Your instructions:
Please look for the string "theorem" below and report every line in which it occurs.

Source material:
========================================================================

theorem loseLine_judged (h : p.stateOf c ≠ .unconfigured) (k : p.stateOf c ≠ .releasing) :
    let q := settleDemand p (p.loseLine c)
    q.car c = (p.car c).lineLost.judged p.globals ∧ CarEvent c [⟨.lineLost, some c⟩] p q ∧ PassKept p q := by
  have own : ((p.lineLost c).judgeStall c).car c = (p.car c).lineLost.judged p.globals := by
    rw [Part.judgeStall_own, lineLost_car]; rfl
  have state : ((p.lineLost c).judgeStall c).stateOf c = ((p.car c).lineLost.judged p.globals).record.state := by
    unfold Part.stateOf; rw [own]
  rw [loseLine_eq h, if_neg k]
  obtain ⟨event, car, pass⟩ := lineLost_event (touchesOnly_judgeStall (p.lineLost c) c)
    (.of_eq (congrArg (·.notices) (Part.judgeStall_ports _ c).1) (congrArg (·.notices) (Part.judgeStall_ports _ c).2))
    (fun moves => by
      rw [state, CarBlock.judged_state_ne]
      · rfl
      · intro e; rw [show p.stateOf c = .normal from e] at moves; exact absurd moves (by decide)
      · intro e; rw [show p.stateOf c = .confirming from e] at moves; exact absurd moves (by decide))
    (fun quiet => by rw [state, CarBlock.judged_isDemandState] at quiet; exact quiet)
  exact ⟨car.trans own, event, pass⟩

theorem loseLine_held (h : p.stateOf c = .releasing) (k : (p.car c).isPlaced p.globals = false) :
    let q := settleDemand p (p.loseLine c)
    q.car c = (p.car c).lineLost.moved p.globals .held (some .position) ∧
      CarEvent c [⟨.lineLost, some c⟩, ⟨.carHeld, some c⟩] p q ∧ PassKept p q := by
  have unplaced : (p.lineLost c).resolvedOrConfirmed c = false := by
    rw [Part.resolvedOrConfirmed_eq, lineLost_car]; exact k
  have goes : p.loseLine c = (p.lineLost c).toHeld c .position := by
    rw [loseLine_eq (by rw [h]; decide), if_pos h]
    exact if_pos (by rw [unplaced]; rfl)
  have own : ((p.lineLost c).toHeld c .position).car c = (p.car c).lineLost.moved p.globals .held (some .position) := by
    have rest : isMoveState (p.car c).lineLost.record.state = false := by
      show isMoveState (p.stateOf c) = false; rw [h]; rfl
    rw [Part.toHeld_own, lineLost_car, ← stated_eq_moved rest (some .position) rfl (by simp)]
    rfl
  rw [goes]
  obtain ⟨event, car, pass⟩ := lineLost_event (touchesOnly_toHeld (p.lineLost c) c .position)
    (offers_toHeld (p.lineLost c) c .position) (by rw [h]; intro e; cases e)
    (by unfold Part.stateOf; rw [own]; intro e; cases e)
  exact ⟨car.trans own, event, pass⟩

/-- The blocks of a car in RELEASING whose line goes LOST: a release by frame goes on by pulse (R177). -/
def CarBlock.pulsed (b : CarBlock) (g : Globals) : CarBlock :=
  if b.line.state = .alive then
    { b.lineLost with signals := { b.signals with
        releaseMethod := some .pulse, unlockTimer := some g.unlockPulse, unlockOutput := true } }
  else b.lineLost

========================================================================

Response to the task:
theorem loseLine_judged (h : p.stateOf c ≠ .unconfigured) (k : p.stateOf c ≠ .releasing) :
theorem loseLine_held (h : p.stateOf c = .releasing) (k : (p.car c).isPlaced p.globals = false) :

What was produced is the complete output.